_Data provided_:
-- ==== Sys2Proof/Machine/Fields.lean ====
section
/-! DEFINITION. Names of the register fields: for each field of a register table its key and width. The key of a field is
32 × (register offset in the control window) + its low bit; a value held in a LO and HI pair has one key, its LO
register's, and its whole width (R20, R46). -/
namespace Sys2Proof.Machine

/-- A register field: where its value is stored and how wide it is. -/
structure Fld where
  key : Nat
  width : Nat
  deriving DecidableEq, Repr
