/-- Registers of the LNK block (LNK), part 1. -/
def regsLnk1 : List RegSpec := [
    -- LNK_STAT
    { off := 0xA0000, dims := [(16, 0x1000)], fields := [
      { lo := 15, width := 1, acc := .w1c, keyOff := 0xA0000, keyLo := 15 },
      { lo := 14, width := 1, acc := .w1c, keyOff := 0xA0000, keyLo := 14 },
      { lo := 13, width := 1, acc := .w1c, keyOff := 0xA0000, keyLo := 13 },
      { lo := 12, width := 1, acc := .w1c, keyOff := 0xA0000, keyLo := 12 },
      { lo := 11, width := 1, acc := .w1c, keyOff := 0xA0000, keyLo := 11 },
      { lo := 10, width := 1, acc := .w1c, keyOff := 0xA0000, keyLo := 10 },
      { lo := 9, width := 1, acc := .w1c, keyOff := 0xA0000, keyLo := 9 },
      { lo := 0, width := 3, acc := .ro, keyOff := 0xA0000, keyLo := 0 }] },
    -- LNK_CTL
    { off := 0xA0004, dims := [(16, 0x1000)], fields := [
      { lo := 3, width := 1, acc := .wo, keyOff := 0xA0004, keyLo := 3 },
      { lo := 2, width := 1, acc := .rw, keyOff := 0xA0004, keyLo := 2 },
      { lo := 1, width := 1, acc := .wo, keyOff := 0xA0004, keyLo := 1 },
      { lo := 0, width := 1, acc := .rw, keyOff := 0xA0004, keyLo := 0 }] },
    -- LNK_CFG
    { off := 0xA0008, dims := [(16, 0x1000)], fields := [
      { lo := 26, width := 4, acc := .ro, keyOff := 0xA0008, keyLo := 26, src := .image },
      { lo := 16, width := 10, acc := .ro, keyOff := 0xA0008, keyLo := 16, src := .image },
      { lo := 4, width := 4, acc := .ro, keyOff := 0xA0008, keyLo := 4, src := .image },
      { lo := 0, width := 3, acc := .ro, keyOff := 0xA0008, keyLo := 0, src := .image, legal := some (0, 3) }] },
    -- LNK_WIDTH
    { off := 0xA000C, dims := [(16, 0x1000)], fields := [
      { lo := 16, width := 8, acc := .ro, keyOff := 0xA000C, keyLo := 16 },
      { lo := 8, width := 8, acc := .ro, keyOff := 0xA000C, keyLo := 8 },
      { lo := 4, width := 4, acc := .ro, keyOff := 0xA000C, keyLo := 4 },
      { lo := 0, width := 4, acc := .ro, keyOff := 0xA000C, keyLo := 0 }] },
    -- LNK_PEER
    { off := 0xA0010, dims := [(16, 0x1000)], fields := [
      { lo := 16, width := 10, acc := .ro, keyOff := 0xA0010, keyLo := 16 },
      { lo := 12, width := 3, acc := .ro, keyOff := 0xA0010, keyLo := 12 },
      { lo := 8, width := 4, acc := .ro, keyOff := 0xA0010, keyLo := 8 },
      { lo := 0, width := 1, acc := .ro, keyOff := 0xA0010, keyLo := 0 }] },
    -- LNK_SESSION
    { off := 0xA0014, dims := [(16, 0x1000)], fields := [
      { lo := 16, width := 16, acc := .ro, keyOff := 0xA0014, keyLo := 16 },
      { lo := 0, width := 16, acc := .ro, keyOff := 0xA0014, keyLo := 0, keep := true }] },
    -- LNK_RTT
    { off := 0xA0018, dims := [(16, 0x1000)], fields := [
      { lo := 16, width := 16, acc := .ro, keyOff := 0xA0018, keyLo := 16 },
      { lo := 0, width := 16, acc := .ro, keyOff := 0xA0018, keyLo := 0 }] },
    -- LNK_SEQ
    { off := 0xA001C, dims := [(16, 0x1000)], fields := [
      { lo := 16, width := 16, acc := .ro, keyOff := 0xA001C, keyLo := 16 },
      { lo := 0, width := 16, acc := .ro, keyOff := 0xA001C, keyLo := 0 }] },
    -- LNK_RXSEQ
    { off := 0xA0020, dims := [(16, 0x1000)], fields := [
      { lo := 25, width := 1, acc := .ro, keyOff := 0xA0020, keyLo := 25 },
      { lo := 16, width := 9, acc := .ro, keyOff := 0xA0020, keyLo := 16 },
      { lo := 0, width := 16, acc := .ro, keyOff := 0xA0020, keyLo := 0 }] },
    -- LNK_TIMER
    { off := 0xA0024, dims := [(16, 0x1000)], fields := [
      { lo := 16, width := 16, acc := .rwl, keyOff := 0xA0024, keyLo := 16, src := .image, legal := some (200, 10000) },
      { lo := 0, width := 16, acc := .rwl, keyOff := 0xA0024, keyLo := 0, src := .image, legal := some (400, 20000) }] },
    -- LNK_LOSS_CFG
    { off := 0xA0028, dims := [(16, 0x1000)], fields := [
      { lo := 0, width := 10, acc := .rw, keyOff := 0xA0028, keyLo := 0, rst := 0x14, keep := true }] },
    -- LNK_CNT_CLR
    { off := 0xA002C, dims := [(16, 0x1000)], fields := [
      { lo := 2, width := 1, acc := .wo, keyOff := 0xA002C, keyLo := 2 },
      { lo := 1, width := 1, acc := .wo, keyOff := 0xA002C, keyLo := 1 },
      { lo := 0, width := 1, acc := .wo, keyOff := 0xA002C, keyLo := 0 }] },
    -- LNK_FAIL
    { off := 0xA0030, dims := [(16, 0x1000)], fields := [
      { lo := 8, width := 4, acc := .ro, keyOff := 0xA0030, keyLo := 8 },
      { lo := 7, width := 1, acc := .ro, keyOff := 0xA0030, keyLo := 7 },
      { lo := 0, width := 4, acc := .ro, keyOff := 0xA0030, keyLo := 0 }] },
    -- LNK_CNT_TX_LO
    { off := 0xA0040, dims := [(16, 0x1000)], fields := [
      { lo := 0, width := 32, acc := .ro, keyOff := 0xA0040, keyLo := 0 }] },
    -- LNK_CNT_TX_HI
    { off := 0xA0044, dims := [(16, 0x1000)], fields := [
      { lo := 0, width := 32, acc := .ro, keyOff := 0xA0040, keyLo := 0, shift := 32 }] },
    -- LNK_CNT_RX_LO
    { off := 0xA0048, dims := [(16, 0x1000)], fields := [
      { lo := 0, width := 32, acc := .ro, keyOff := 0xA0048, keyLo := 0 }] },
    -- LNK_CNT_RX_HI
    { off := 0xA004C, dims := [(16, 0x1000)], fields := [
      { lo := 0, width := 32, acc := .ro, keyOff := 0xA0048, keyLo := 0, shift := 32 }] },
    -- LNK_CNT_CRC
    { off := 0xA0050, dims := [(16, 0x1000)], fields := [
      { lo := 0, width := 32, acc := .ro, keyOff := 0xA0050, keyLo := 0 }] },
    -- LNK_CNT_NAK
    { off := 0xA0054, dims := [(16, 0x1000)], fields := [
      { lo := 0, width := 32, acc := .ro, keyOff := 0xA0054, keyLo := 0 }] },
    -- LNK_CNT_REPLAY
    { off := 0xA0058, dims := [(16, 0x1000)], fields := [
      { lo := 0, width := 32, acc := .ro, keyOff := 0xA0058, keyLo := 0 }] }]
==
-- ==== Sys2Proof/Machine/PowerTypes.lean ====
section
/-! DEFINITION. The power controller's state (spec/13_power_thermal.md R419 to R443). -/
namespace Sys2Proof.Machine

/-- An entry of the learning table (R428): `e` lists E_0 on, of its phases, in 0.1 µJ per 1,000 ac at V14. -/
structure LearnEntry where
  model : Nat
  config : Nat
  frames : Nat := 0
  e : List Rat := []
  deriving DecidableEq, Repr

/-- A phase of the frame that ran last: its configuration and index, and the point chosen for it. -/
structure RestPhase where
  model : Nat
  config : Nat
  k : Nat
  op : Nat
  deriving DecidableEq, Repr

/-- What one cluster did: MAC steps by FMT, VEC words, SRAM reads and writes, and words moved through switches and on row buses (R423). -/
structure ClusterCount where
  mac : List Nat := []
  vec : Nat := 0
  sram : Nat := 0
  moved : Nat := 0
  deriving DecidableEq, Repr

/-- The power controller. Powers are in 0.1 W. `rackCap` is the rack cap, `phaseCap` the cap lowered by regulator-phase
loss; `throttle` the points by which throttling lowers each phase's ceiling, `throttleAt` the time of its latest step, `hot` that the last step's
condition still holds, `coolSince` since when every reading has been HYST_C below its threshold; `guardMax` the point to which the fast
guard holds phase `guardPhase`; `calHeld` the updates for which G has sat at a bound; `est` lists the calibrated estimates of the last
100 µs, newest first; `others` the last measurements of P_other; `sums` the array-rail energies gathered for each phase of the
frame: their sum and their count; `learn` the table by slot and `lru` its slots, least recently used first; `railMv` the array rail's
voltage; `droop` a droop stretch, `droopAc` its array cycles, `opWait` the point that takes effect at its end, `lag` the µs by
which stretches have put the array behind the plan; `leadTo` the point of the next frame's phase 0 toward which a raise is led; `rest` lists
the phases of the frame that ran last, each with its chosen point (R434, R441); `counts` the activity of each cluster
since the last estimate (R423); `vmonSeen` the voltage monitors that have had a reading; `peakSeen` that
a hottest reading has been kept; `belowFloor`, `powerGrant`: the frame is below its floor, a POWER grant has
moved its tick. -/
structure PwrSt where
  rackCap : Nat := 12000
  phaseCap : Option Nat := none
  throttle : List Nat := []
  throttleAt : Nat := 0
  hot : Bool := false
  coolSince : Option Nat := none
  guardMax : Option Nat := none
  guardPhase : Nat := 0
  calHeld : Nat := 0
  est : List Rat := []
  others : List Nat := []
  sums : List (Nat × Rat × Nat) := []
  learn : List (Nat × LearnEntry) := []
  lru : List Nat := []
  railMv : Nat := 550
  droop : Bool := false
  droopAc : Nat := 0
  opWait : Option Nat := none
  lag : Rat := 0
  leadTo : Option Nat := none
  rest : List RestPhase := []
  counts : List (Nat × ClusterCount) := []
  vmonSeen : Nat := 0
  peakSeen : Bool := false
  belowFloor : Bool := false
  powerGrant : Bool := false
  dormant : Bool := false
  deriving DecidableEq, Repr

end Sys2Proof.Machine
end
...
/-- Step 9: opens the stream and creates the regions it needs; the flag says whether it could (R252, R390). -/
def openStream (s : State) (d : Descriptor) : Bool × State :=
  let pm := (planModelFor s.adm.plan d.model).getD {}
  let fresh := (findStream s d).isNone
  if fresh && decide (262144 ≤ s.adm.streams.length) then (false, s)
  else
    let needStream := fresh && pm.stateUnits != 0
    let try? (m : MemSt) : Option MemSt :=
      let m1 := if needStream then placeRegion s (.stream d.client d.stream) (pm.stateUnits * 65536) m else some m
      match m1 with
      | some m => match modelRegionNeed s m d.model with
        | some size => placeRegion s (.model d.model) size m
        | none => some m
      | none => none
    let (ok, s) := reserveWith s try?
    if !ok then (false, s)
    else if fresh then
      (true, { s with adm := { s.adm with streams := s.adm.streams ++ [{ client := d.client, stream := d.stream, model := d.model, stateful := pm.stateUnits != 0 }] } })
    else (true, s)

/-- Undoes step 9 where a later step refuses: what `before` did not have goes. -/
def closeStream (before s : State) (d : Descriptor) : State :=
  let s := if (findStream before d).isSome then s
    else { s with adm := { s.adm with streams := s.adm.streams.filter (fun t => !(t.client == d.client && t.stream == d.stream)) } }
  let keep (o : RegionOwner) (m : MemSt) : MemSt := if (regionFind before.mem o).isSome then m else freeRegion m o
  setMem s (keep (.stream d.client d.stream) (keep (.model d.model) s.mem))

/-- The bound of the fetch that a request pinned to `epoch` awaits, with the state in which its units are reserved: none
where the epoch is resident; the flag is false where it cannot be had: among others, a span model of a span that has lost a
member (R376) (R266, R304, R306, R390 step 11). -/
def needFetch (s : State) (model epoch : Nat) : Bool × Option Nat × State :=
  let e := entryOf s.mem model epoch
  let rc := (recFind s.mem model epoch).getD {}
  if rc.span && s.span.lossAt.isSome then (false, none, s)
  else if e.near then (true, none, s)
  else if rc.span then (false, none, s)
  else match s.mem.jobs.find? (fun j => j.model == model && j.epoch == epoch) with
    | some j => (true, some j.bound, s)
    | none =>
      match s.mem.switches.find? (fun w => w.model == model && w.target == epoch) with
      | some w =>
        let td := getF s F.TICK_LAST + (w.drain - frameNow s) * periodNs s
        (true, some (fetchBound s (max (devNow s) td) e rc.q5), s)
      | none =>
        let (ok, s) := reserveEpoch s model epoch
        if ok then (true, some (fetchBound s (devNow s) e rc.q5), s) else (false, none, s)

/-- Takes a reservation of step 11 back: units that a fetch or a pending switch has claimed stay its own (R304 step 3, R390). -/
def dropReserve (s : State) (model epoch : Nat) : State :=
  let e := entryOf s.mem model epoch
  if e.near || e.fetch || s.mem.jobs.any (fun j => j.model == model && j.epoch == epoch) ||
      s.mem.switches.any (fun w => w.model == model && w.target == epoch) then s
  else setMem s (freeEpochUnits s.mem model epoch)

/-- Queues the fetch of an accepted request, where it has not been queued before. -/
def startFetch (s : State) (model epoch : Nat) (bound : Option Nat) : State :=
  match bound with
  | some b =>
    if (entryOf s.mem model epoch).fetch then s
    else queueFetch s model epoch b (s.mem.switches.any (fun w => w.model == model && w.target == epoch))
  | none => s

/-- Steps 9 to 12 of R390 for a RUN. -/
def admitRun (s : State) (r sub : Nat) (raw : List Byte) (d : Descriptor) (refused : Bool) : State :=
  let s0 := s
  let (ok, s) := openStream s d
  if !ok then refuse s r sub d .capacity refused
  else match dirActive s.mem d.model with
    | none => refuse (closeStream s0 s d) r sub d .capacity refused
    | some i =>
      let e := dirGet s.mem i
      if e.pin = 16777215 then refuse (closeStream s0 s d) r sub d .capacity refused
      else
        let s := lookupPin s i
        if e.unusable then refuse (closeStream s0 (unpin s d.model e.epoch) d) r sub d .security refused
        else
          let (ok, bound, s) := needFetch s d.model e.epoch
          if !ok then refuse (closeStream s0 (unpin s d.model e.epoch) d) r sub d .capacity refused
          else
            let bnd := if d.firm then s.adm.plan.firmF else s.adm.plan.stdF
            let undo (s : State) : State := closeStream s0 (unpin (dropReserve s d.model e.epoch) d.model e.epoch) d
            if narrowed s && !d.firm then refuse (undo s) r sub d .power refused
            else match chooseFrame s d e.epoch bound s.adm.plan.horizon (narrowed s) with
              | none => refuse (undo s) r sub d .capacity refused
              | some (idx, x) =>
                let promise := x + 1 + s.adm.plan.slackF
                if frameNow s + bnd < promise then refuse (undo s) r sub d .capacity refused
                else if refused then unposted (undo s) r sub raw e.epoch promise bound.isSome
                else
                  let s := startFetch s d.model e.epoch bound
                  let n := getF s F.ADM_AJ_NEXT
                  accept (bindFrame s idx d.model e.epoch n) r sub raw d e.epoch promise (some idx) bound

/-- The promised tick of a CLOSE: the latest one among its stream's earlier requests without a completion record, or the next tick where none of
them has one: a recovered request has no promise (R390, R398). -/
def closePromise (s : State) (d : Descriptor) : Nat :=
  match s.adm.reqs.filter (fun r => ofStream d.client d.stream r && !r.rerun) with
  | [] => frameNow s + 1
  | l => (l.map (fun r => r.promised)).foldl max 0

_About this exercise_: Reproducing the whole listing above is not the task. Copy exactly only the lines from the one with "wide it is. -/" to the one with "0xA0010, keyLo := 16", both kept.

_Task solution_:
/-- A register field: where its value is stored and how wide it is. -/
structure Fld where
  key : Nat
  width : Nat
  deriving DecidableEq, Repr
/-- Registers of the LNK block (LNK), part 1. -/
def regsLnk1 : List RegSpec := [
    -- LNK_STAT
    { off := 0xA0000, dims := [(16, 0x1000)], fields := [
      { lo := 15, width := 1, acc := .w1c, keyOff := 0xA0000, keyLo := 15 },
      { lo := 14, width := 1, acc := .w1c, keyOff := 0xA0000, keyLo := 14 },
      { lo := 13, width := 1, acc := .w1c, keyOff := 0xA0000, keyLo := 13 },
      { lo := 12, width := 1, acc := .w1c, keyOff := 0xA0000, keyLo := 12 },
      { lo := 11, width := 1, acc := .w1c, keyOff := 0xA0000, keyLo := 11 },
      { lo := 10, width := 1, acc := .w1c, keyOff := 0xA0000, keyLo := 10 },
      { lo := 9, width := 1, acc := .w1c, keyOff := 0xA0000, keyLo := 9 },
      { lo := 0, width := 3, acc := .ro, keyOff := 0xA0000, keyLo := 0 }] },
    -- LNK_CTL
    { off := 0xA0004, dims := [(16, 0x1000)], fields := [
      { lo := 3, width := 1, acc := .wo, keyOff := 0xA0004, keyLo := 3 },
      { lo := 2, width := 1, acc := .rw, keyOff := 0xA0004, keyLo := 2 },
      { lo := 1, width := 1, acc := .wo, keyOff := 0xA0004, keyLo := 1 },
      { lo := 0, width := 1, acc := .rw, keyOff := 0xA0004, keyLo := 0 }] },
    -- LNK_CFG
    { off := 0xA0008, dims := [(16, 0x1000)], fields := [
      { lo := 26, width := 4, acc := .ro, keyOff := 0xA0008, keyLo := 26, src := .image },
      { lo := 16, width := 10, acc := .ro, keyOff := 0xA0008, keyLo := 16, src := .image },
      { lo := 4, width := 4, acc := .ro, keyOff := 0xA0008, keyLo := 4, src := .image },
      { lo := 0, width := 3, acc := .ro, keyOff := 0xA0008, keyLo := 0, src := .image, legal := some (0, 3) }] },
    -- LNK_WIDTH
    { off := 0xA000C, dims := [(16, 0x1000)], fields := [
      { lo := 16, width := 8, acc := .ro, keyOff := 0xA000C, keyLo := 16 },
      { lo := 8, width := 8, acc := .ro, keyOff := 0xA000C, keyLo := 8 },
      { lo := 4, width := 4, acc := .ro, keyOff := 0xA000C, keyLo := 4 },
      { lo := 0, width := 4, acc := .ro, keyOff := 0xA000C, keyLo := 0 }] },
    -- LNK_PEER
    { off := 0xA0010, dims := [(16, 0x1000)], fields := [
      { lo := 16, width := 10, acc := .ro, keyOff := 0xA0010, keyLo := 16 },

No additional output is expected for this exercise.